The challenges, to petitions for Judge William R. Small, cited various reasons, according to elections board officials, including faulty signatures. David LaFave filed the challenges.

Thomas A. Nichols, the Republican elections commissioner, said the St. Lawrence County Board of Elections would review the challenges Tuesday or Wednesday.

"Throughout the lengthy petition process my team has obtained enough legal petition signatures," Mr. Small said in a statement. "Unfortunately, instead of standing on their records (or lack thereof), my opponents have decided to play dirty politics."

The Small campaign is saying that the challenges — 80 in total — are frivolous.
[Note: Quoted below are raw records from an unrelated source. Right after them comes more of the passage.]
-- ==== Sys2Proof/Laws/Memory.lean ====
section
/-! SUPPORT. Every operation on the memory keeps its form, LEN <= CAP (10_state.md R22). -/

namespace Sys2Proof.Machine

theorem Memory.wf_iff {cap : Nat} {m : Memory} : Memory.wf cap m = true ↔ m.length ≤ cap := by
  simp [Memory.wf]

theorem resetOf_keeps_wf (c : Config) : Memory.wf c.cap (State.resetOf c).bitbuf = true := by
  simp [Memory.wf_iff, State.resetOf]

theorem reset_wf : Memory.wf State.reset.cfg.cap State.reset.bitbuf = true := resetOf_keeps_wf _

theorem setSeq_keeps_wf {t : BitSeq} {s u : State} (h : s.setSeq t = .ok u) :
    Memory.wf u.cfg.cap u.bitbuf = true := by
  obtain ⟨hl, rfl⟩ := setSeq_ok.mp h
  exact Memory.wf_iff.mpr hl

theorem append_keeps_wf {b : BitSeq} {s u : State} (h : s.append b = .ok u) :
    Memory.wf u.cfg.cap u.bitbuf = true := setSeq_keeps_wf h

theorem clearFrame_keeps_wf (s : State) : Memory.wf s.clearFrame.cfg.cap s.clearFrame.bitbuf = true := by
  simp [Memory.wf_iff]

theorem hwReset_keeps_wf (s : State) : Memory.wf s.hwReset.cfg.cap s.hwReset.bitbuf = true := by
  simp [Memory.wf_iff]

theorem nrziBody_keeps_wf {s u : State} (hw : Memory.wf s.cfg.cap s.bitbuf = true) (h : nrziBody s = .ok u) :
    Memory.wf u.cfg.cap u.bitbuf = true := by
  obtain ⟨-, rfl⟩ := nrziBody_ok.mp h
  simpa [Memory.wf_iff] using hw

theorem commit_keeps_wf {s : State} {t : Transmit} (h : t.bits.length ≤ s.cfg.cap) :
    Memory.wf (s.commit t).cfg.cap (s.commit t).bitbuf = true := by
  simpa [Memory.wf_iff] using h

end Sys2Proof.Machine
end

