-- ==== Sys2Proof/Tests/Slice0.lean ====
section
/-! SUPPORT. The model's own tests: expected results are the spec's (95_test_vectors.md and the rules named), and the
named witnesses of the statements' hypotheses. -/

-- The theorems are checked one after another: side by side they take a thread each, and the check's stack size times
-- their number passes its memory limit.
set_option Elab.async false

namespace Sys2Proof.Machine

/-! ## Helpers -/

/-- The next state of an outcome, if it is one. -/
def nextState : Host.Outcome State Fault Refusal → Option State
  | .next s => some s
  | .fault _ => none
  | .refused _ => none

/-- A small instance: CAP = 160 as in program P5, NRZI_INIT = 0. -/
def smallConfig : Config := { cap := 160, nrziInit := false, fs := 2400, base := 0x4000 }

/-- Word `w` pending in stage `st`, with "BG7ZDQ" in the snapshot, over these bits. -/
def holding (w : Word) (st : Stage) (bits : BitSeq) : State :=
  { State.resetOf smallConfig with
    pend := some { word := w, callLo := 0x5A374742#32, callHi := 0x5144#16 }, stage := st, bitbuf := bits }

/-- `holding`, two addresses given. -/
def holding2 (w : Word) (st : Stage) (bits : BitSeq) : State := { holding w st bits with addrcnt := 2#4 }

/-- Word `w` pending in the error state that FCS left in S_CTL (program P3, line 3). -/
def failed (w : Word) : State :=
  { holding2 w .error [] with err := some .sequence, errcmd := 0x20000000#32, errstg := .ctl }

/-- The word held by `holding`. -/
def held (w : Word) : Pending := { word := w, callLo := 0x5A374742#32, callHi := 0x5144#16 }

/-- An emission of one bit (one sample at FS = 2400): `seg` segment records and `smp` samples accepted. -/
def oneBit (seg smp : Nat) : Transmit :=
  { prof := .p2400, bits := [true], fcs := 0#16, seg := seg, smp := smp
    phase := phaseAt smallConfig.fs .p2400 [true] smp, segLast := closing (segRecords .p2400 [true]) seg
    smpLast := closing (smpRecords smallConfig.fs .p2400 [true]) smp }

/-- The MOD that emits it. -/
def emitting (seg smp : Nat) : State := { holding2 0x60000003#32 .line [true] with tx := some (oneBit seg smp) }

/-- A MOD of two bits, before its first turn. -/
def twoBits : State := holding2 0x60000003#32 .line [true, false]

/-! ## Well-formed terms -/

theorem test_wellFormed_refuses_clen : WellFormed (.addr 8 false 0) = false := by decide

theorem test_wellFormed_refuses_ssid : WellFormed (.addr 6 false 16) = false := by decide

theorem test_wellFormed_takes_field_limits : WellFormed (.addr 7 true 15) = true := by decide

/-! ## Decoding: words laid out field by field from R70 to R72 -/

theorem test_decode_nop : decode (0x00#8 ++ 0#24) = .ok .nop := rfl

theorem test_decode_clear : decode (0x01#8 ++ 0#24) = .ok .clear := rfl

theorem test_decode_addr : decode (0x10#8 ++ 0#13 ++ 5#3 ++ 0#3 ++ 1#1 ++ 9#4) = .ok (.addr 5 true 9) := rfl

theorem test_decode_ctlpid : decode (0x11#8 ++ 0#24) = .ok .ctlpid := rfl

theorem test_decode_info : decode (0x12#8 ++ 0#16 ++ 0x54#8) = .ok (.info 0x54#8) := rfl

theorem test_decode_fcs : decode (0x20#8 ++ 0#24) = .ok .fcs := rfl

theorem test_decode_stuff : decode (0x30#8 ++ 0#24) = .ok .stuff := rfl

theorem test_decode_frame : decode (0x40#8 ++ 0#24) = .ok .frame := rfl

theorem test_decode_nrzi : decode (0x50#8 ++ 0#24) = .ok .nrzi := rfl

theorem test_decode_mod : decode (0x60#8 ++ 0#22 ++ 2#2) = .ok (.mod .p1200) := rfl

theorem test_decode_run : decode (0x70#8 ++ 0#22 ++ 1#2) = .ok (.run .p600) := rfl
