-- ==== Sys2Proof/Machine/Table.lean ====
section
/-! DEFINITION. Tables kept as sparse lists of (key, value) pairs in one canonical form: keys strictly rising, and no
value equal to what an unlisted key reads as. Every numbered collection of the part (sessions, buffers, leaves, catalog
slots, nodes, departments, routes, the flash) is one of these, so equal contents are equal data. -/

namespace Sys2Proof.Machine

/-- Entries by number; what an unlisted number reads as is given to each operation. -/
abbrev Table (α : Type) := List (Nat × α)

/-- The value at key `n`, `d` where no entry lists it. -/
def Table.read {α : Type} (d : α) : Table α → Nat → α
  | [], _ => d
  | (k, v) :: t, n => if n = k then v else Table.read d t n

/-- Lists `v` at key `n`, in its place. -/
def Table.put {α : Type} (n : Nat) (v : α) : Table α → Table α
  | [] => [(n, v)]
  | (k, w) :: t => if n < k then (n, v) :: (k, w) :: t else if n = k then (n, v) :: t else (k, w) :: Table.put n v t

/-- No entry at key `n`. -/
def Table.drop {α : Type} (n : Nat) (t : Table α) : Table α := t.filter (fun p => p.1 ≠ n)

/-- `v` at key `n`; the value an unlisted key reads as is not listed. -/
def Table.write {α : Type} [DecidableEq α] (d : α) (t : Table α) (n : Nat) (v : α) : Table α :=
  if v = d then Table.drop n t else Table.put n v t

/-- The canonical form. -/
abbrev Table.wf {α : Type} [DecidableEq α] (d : α) (t : Table α) : Prop :=
  t.Pairwise (fun p q => p.1 < q.1) ∧ ∀ p ∈ t, p.2 ≠ d

/-- How many listed values meet `p`. -/
def Table.count {α : Type} (p : α → Bool) (t : Table α) : Nat := t.countP (fun e => p e.2)

/-- The first number from `start` on, within `fuel` of it, that meets `p`. -/
def firstFrom (p : Nat → Bool) : Nat → Nat → Option Nat
  | 0, _ => none
  | fuel + 1, start => if p start then some start else firstFrom p fuel (start + 1)

/-- `f` at position `i` of a list. -/
def updateNth {α : Type} (f : α → α) : List α → Nat → List α
  | [], _ => []
  | x :: xs, 0 => f x :: xs
  | x :: xs, i + 1 => x :: updateNth f xs i

/-- A set of numbers kept as a rising list: `n` joins it. -/
def insertRising (n : Nat) : List Nat → List Nat
  | [] => [n]
  | k :: t => if n < k then n :: k :: t else if n = k then k :: t else k :: insertRising n t

end Sys2Proof.Machine
end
Nicholas J. Vaugh, an Ogdensburg city councilor and an advisor to the Small campaign, said that an objection to one particular signature stood out in his mind: the signature of Nicholas J. Vaugh.

"These objections are simply politics as usual, frivolous and desperate attempts to gain an edge in this election," Mr. Vaugh said.

Mr. Small, an Ogdensburg Republican, has served for the past three years as a special city judge. He is running against Mary E. Rain, a Potsdam lawyer running on the Republican Party and Independence Party lines, and Marcia L. LeMay, an Ogdensburg lawyer running as a Democrat. The sitting judge, George E. Silver, will retire in January.

Mr. LaFave could not be reached for comment.